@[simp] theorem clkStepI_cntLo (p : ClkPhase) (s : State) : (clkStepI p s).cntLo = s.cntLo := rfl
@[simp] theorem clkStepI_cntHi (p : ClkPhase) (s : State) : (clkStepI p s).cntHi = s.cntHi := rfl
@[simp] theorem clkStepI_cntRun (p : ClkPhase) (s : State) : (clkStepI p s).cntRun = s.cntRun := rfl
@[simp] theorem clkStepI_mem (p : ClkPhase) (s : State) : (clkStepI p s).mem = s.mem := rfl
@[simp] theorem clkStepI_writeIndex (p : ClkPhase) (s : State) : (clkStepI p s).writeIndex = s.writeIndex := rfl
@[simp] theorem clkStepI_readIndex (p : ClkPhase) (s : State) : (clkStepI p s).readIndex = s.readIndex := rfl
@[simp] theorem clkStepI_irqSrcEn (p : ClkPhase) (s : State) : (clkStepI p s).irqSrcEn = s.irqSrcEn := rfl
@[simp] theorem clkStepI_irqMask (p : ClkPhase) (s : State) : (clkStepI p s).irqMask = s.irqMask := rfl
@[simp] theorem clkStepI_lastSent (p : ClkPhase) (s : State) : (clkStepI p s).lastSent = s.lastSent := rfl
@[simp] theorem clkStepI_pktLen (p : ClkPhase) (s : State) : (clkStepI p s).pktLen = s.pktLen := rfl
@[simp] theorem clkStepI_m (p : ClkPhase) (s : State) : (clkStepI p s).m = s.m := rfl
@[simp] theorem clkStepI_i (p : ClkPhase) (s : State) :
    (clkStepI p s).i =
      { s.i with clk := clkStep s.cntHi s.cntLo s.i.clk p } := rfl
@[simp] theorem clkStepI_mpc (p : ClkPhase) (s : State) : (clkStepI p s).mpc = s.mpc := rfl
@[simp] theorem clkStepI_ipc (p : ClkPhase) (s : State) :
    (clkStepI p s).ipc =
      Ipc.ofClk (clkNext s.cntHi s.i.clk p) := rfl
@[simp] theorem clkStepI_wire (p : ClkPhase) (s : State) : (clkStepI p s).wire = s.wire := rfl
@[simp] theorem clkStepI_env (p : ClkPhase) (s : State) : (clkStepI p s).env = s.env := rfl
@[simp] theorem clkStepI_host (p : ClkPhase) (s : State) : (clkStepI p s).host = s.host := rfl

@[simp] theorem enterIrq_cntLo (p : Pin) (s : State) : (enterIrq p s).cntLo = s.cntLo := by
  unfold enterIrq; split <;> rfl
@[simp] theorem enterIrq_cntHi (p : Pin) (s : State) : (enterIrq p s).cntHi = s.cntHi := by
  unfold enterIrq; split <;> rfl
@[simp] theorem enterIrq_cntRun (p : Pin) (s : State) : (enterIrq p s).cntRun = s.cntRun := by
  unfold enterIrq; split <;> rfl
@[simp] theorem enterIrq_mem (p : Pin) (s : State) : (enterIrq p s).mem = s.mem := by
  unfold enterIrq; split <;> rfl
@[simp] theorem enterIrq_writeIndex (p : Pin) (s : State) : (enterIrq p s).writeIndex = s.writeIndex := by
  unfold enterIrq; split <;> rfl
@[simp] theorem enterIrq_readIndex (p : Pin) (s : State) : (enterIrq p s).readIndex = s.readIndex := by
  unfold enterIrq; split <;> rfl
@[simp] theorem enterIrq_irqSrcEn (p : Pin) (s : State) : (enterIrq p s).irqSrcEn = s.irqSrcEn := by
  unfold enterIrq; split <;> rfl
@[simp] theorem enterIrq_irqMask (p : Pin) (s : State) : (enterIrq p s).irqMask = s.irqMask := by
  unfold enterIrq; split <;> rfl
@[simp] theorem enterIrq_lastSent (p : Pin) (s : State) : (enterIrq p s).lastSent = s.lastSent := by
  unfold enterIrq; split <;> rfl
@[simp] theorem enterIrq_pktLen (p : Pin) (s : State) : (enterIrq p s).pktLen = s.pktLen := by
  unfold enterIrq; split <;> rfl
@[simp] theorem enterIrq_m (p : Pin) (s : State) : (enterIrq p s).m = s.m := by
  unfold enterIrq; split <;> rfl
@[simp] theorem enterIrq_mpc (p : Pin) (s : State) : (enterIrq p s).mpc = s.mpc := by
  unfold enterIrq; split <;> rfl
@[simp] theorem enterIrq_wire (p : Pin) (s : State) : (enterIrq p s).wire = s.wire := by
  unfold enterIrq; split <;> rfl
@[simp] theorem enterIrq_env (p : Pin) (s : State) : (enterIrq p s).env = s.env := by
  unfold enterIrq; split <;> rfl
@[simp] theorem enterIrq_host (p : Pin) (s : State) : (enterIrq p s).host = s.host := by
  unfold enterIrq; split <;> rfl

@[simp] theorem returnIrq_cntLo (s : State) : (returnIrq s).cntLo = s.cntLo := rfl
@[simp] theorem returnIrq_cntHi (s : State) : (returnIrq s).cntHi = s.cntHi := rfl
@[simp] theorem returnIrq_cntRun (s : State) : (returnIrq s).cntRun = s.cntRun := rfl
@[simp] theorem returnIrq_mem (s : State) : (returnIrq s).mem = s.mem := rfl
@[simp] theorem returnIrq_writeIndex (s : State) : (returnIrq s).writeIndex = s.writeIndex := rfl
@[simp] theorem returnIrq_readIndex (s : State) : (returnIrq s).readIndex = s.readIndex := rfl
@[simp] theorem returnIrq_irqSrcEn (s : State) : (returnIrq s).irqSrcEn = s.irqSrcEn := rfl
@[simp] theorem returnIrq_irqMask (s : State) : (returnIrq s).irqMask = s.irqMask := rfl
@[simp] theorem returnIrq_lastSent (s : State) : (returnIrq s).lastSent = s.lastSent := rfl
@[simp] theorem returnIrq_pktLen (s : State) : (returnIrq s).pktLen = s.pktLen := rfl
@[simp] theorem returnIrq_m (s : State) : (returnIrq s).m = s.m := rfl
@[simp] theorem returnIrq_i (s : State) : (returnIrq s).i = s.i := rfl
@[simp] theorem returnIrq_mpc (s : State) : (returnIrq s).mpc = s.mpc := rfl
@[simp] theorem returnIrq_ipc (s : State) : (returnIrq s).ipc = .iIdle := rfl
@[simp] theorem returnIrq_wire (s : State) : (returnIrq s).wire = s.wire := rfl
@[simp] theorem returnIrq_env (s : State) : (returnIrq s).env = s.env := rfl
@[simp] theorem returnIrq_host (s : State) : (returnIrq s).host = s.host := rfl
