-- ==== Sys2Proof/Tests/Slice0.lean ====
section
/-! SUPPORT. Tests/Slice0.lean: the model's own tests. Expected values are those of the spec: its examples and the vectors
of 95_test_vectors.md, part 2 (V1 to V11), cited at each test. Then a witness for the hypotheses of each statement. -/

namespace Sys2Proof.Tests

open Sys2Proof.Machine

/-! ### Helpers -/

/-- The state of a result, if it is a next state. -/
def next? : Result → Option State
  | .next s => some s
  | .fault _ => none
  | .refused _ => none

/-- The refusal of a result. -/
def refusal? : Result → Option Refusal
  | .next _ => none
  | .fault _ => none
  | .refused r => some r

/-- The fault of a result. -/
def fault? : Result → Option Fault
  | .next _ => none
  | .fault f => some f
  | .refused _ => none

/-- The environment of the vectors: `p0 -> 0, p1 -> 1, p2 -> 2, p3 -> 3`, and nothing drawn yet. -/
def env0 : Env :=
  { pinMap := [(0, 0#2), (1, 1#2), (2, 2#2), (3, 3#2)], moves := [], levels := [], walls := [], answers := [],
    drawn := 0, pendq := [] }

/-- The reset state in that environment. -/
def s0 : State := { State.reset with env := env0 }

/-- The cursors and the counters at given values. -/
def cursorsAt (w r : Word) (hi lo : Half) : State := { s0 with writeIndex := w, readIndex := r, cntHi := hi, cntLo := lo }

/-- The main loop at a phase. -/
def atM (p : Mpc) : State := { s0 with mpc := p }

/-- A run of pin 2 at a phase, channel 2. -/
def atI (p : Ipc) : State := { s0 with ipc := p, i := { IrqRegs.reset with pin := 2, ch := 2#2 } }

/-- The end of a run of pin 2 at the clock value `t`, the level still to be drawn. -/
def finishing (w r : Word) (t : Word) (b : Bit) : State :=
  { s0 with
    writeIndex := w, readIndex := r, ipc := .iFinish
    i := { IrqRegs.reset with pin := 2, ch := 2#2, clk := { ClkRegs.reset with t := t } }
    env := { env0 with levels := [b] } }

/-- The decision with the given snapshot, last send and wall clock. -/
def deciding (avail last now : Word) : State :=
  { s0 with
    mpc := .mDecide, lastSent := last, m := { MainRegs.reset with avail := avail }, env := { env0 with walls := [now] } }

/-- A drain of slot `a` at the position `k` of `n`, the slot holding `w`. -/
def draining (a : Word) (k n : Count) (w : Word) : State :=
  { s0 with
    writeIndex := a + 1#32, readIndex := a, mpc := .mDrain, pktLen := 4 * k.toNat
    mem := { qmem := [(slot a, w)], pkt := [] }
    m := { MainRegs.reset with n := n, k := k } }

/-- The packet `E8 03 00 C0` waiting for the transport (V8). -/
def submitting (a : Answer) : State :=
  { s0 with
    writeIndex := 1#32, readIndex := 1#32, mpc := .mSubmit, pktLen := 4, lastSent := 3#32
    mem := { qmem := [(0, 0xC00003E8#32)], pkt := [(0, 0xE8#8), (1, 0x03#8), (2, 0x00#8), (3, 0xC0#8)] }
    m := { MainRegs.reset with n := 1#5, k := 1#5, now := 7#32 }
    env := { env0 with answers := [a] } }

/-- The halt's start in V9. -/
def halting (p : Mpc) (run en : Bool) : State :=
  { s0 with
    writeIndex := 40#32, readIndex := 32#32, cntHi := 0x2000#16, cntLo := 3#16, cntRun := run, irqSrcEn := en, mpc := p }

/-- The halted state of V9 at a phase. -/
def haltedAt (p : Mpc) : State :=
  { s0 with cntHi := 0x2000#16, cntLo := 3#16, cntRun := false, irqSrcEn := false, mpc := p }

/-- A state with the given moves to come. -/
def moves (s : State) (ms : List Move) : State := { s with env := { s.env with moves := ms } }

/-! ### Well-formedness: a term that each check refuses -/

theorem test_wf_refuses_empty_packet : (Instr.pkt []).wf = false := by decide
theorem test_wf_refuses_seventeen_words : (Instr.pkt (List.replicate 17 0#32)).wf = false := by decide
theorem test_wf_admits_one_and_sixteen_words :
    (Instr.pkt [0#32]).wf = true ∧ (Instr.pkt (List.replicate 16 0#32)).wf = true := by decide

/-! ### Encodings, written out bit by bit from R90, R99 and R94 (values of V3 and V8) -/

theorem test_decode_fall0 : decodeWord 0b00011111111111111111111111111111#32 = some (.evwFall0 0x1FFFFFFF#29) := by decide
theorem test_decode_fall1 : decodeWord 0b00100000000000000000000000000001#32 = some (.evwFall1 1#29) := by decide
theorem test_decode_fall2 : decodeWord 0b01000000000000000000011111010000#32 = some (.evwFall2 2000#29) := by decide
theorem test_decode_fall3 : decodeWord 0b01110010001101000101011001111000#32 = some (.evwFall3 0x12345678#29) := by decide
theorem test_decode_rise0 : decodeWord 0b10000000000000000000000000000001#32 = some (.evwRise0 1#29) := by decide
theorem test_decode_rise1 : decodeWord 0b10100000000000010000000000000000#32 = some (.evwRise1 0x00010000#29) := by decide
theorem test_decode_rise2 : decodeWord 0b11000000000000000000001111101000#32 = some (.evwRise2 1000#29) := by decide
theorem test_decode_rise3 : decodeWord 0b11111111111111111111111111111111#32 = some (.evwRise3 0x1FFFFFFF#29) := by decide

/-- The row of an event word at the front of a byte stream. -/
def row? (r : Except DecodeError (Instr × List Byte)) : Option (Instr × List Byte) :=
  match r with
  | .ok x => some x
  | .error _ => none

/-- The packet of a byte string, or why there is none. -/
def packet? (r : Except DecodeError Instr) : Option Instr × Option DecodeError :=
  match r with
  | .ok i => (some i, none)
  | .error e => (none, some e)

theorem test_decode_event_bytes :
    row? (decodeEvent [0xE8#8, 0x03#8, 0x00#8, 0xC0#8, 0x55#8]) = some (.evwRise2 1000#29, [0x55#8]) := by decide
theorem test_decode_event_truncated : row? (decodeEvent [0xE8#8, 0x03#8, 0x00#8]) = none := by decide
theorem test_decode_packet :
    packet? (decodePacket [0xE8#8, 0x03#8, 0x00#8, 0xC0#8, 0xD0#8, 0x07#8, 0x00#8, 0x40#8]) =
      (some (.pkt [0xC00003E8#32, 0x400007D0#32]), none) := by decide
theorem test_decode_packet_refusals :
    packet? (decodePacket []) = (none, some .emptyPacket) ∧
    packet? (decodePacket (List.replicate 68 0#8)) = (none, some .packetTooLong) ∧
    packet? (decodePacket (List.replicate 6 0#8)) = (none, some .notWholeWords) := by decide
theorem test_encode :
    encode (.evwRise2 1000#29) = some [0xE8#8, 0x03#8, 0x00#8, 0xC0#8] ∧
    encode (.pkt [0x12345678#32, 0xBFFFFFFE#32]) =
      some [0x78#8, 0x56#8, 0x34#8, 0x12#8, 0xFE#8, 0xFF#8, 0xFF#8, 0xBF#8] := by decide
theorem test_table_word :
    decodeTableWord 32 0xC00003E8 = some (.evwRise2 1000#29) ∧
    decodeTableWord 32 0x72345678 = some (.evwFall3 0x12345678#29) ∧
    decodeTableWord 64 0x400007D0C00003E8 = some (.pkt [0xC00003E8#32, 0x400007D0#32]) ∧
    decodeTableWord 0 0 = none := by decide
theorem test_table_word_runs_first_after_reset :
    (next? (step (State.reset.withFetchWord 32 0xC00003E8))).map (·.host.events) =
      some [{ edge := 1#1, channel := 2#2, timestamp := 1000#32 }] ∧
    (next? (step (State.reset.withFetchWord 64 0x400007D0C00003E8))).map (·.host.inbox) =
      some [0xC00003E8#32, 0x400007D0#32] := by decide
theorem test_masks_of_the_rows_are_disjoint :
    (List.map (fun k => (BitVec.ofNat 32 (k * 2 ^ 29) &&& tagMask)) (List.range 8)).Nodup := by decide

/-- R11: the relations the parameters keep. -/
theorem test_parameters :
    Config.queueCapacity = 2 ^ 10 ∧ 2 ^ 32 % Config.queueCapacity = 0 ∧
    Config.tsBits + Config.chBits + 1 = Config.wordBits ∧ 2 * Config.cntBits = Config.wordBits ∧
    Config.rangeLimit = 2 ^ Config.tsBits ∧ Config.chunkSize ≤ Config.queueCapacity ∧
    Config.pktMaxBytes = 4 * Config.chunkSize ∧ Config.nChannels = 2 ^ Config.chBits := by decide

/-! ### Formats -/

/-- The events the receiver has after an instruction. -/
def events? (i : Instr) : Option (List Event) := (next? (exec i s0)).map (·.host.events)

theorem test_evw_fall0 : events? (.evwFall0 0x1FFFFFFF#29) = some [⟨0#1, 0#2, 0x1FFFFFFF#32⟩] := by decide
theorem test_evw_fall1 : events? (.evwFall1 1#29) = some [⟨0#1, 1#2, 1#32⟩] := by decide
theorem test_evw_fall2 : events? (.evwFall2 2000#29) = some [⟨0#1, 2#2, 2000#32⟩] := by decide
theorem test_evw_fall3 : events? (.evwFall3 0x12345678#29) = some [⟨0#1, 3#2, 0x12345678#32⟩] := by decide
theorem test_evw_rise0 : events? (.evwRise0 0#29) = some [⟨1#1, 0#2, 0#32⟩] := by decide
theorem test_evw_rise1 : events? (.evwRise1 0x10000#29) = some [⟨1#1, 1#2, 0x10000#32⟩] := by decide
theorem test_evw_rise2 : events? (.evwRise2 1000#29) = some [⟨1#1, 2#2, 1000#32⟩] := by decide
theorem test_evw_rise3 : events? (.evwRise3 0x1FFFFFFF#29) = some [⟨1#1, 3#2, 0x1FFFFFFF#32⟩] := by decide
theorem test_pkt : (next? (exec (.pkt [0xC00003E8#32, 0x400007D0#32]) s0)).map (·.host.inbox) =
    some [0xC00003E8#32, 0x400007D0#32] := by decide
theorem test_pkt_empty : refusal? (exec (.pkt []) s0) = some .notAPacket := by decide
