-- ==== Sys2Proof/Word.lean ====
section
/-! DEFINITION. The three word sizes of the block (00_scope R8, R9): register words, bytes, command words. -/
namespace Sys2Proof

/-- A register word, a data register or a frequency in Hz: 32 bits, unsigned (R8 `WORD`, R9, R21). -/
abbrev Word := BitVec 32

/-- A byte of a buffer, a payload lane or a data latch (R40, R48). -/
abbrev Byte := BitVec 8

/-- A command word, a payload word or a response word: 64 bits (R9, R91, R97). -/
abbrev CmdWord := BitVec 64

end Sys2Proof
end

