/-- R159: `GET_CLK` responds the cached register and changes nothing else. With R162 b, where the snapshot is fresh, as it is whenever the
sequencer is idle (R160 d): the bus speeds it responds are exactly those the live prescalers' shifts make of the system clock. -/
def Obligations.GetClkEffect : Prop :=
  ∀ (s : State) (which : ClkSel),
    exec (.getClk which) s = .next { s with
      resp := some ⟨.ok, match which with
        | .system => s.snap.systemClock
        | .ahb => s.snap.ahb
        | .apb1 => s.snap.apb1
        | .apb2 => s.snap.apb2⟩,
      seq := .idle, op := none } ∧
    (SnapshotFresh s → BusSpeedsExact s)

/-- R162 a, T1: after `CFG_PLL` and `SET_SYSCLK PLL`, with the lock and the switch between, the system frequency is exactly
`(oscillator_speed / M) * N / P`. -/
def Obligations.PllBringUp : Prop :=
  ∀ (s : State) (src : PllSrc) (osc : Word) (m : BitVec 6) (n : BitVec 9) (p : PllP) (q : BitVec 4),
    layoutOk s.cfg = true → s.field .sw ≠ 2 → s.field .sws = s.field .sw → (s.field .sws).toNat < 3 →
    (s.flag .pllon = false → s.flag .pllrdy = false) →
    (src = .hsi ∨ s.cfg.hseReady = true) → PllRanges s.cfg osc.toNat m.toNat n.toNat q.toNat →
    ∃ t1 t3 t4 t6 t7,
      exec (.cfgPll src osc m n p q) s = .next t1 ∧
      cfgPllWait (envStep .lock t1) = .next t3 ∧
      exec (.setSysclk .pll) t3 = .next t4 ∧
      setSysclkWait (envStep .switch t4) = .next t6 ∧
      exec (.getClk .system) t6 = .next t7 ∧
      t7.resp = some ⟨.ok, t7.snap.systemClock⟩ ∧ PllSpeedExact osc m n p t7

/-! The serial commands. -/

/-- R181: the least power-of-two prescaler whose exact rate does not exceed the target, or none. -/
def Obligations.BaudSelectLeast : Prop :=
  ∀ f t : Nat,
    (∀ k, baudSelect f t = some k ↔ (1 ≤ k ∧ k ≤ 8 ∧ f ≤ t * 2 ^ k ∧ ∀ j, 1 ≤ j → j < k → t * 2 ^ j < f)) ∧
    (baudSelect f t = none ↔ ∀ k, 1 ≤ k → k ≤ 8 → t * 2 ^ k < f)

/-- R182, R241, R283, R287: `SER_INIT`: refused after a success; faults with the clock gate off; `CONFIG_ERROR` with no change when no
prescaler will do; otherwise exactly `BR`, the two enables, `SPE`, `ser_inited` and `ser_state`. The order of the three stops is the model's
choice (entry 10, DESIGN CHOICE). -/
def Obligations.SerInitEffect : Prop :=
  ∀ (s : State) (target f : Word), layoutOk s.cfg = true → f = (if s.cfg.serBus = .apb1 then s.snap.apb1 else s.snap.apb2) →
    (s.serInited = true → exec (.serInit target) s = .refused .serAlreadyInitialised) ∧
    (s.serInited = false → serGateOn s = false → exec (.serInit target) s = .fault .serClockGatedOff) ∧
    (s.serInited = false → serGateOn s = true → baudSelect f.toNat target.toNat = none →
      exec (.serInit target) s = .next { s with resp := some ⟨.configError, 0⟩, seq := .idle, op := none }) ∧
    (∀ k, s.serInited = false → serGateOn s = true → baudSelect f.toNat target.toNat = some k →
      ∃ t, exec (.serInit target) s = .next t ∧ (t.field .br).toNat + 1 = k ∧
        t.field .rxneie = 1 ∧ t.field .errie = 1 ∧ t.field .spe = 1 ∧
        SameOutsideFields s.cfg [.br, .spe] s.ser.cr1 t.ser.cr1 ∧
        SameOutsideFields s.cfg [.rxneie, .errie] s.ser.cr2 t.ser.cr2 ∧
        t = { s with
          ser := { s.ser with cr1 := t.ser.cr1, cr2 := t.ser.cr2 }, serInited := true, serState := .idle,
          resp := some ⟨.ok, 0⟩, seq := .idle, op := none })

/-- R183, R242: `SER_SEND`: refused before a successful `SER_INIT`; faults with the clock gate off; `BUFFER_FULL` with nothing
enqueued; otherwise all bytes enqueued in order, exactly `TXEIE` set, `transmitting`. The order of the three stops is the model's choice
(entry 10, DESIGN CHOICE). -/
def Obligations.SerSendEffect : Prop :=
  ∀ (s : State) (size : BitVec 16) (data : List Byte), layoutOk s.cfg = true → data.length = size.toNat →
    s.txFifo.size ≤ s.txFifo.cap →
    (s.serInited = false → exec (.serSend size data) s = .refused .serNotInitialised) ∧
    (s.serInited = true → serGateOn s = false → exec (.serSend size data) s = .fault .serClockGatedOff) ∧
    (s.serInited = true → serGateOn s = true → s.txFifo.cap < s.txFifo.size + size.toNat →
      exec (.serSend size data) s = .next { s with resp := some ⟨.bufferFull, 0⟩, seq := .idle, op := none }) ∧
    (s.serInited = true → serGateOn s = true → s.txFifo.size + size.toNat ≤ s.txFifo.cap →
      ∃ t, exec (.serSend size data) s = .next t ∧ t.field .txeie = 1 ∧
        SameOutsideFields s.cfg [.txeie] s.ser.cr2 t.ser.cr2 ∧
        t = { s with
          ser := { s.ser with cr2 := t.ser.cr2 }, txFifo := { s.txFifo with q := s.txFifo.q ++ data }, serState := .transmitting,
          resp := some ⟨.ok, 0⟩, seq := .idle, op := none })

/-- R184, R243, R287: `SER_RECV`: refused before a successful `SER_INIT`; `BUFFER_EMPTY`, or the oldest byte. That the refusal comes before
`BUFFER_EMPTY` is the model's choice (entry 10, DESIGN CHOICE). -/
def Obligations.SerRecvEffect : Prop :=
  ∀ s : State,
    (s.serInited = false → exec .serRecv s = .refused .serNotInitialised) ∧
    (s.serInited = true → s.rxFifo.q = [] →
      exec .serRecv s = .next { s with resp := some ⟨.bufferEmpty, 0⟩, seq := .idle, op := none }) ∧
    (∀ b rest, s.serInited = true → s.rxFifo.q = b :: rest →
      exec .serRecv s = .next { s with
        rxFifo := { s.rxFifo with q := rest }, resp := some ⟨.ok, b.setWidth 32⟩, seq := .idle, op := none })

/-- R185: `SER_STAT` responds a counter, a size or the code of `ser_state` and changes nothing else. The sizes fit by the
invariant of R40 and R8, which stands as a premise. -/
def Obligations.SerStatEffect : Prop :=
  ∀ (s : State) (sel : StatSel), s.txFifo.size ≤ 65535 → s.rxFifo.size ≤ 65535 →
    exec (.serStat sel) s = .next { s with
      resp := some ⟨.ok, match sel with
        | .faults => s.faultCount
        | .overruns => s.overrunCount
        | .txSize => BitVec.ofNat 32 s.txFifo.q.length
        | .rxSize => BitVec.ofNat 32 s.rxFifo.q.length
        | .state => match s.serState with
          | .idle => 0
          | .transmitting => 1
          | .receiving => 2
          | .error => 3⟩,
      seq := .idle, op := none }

YOUR INSTRUCTIONS — From the records above, repeat exactly the lines from the one with "R91, R97). -/" through the one with "resp := some ⟨.ok, match which with", both included.

RESPONSE AREA —
/-- A command word, a payload word or a response word: 64 bits (R9, R91, R97). -/
abbrev CmdWord := BitVec 64

end Sys2Proof
end

/-- R159: `GET_CLK` responds the cached register and changes nothing else. With R162 b, where the snapshot is fresh, as it is whenever the
sequencer is idle (R160 d): the bus speeds it responds are exactly those the live prescalers' shifts make of the system clock. -/
def Obligations.GetClkEffect : Prop :=
  ∀ (s : State) (which : ClkSel),
    exec (.getClk which) s = .next { s with
      resp := some ⟨.ok, match which with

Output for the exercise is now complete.